##### Records supplied #####
-- ==== Sys2Proof/Machine/RescueEvents.lean ====
section
/-! DEFINITION. The meanings of the timer expiries of RSQ, PCU, ADU, PVW and FRE (chapters 1 to 5). -/

namespace Sys2Proof.Machine

/-- VERIFY_TIMER_EXPIRY (R11). -/
def execVerifyTimerExpiry (s : State) : Host.Outcome State Fault Refusal :=
  s.runExpiry .verifyTimerExpiry (·.rsq.verifyTimer) Part.verifyExpires

/-- GATE_FALLBACK_EXPIRY (R18). -/
def execGateFallbackExpiry (s : State) : Host.Outcome State Fault Refusal :=
  s.runExpiry .gateFallbackExpiry (·.rsq.gateTimer) Part.gateExpires

/-- PROBE_WINDOW_EXPIRY (R20): the window of the race in which it has been reached; a race begun since runs on. -/
def execProbeWindowExpiry (s : State) : Host.Outcome State Fault Refusal :=
  s.runExpiry .probeWindowExpiry (·.rsq.probeTick) Part.probeWindowEnds

/-- BRAKE_TIMER_EXPIRY (R25). -/
def execBrakeTimerExpiry (s : State) : Host.Outcome State Fault Refusal :=
  s.runExpiry .brakeTimerExpiry (·.rsq.brakeTimer) Part.brakeExpires

/-- PROGRESS_WINDOW_END (R24). -/
def execProgressWindowEnd (s : State) : Host.Outcome State Fault Refusal :=
  s.runExpiry .progressWindowEnd (·.rsq.progressTimer) Part.progressWindowEnds

/-- SPEED_WINDOW_END (R24). -/
def execSpeedWindowEnd (s : State) : Host.Outcome State Fault Refusal :=
  s.runExpiry .speedWindowEnd (·.rsq.speedTimer) Part.speedWindowEnds

/-- LEVEL_TIMER_EXPIRY (R27). -/
def execLevelTimerExpiry (s : State) : Host.Outcome State Fault Refusal :=
  s.runExpiry .levelTimerExpiry (·.rsq.levelTimer) Part.levelExpires

/-- STANDSTILL_EXPIRY (R27). -/
def execStandstillExpiry (s : State) : Host.Outcome State Fault Refusal :=
  s.runExpiry .standstillExpiry (·.rsq.standstillTimer) Part.standstillExpires

/-- DOOR_TIMER_EXPIRY (R28). -/
def execDoorTimerExpiry (s : State) : Host.Outcome State Fault Refusal :=
  s.runExpiry .doorTimerExpiry (·.rsq.doorTimer) Part.doorExpires

/-- WAIT_SECONDS_TIMER_EXPIRY (R33). -/
def execWaitSecondsTimerExpiry (s : State) : Host.Outcome State Fault Refusal :=
  s.runExpiry .waitSecondsTimerExpiry (·.pcu.waitTimer) Part.waitSecondPasses

/-- RETRY_TIMER_EXPIRY (R55, R57). -/
def execRetryTimerExpiry (s : State) : Host.Outcome State Fault Refusal :=
  s.runExpiry .retryTimerExpiry (·.adu.retryTimer) Part.retryExpires

/-- DEFERRAL_LIMIT_EXPIRY (R54). -/
def execDeferralLimitExpiry (s : State) : Host.Outcome State Fault Refusal :=
  s.runExpiry .deferralLimitExpiry (·.adu.deferralTimer) Part.deferralExpires

/-- LINE_STUCK_TIMER_EXPIRY (R52). -/
def execLineStuckTimerExpiry (s : State) : Host.Outcome State Fault Refusal :=
  s.runExpiry .lineStuckTimerExpiry (·.adu.stuckTimer) Part.stuckExpires

/-- RECORD_STALE (R76). -/
def execRecordStale (n : Node) (s : State) : Host.Outcome State Fault Refusal :=
  s.run (Part.recordReachesStale n)

/-- RECORD_REMOVED (R76). -/
def execRecordRemoved (n : Node) (s : State) : Host.Outcome State Fault Refusal :=
  s.run (Part.recordReachesRemoval n)

/-- PRESENCE_TIMER_EXPIRY (R93). -/
def execPresenceTimerExpiry (s : State) : Host.Outcome State Fault Refusal :=
  s.runExpiry .presenceTimerExpiry (·.fre.presenceTimer) Part.presenceExpires

end Sys2Proof.Machine
end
#####
* **About this task**
Filtering the entries above by the word "Machine", copy each line that matches.

* **Finished exercise**
-- ==== Sys2Proof/Machine/RescueEvents.lean ====
namespace Sys2Proof.Machine
end Sys2Proof.Machine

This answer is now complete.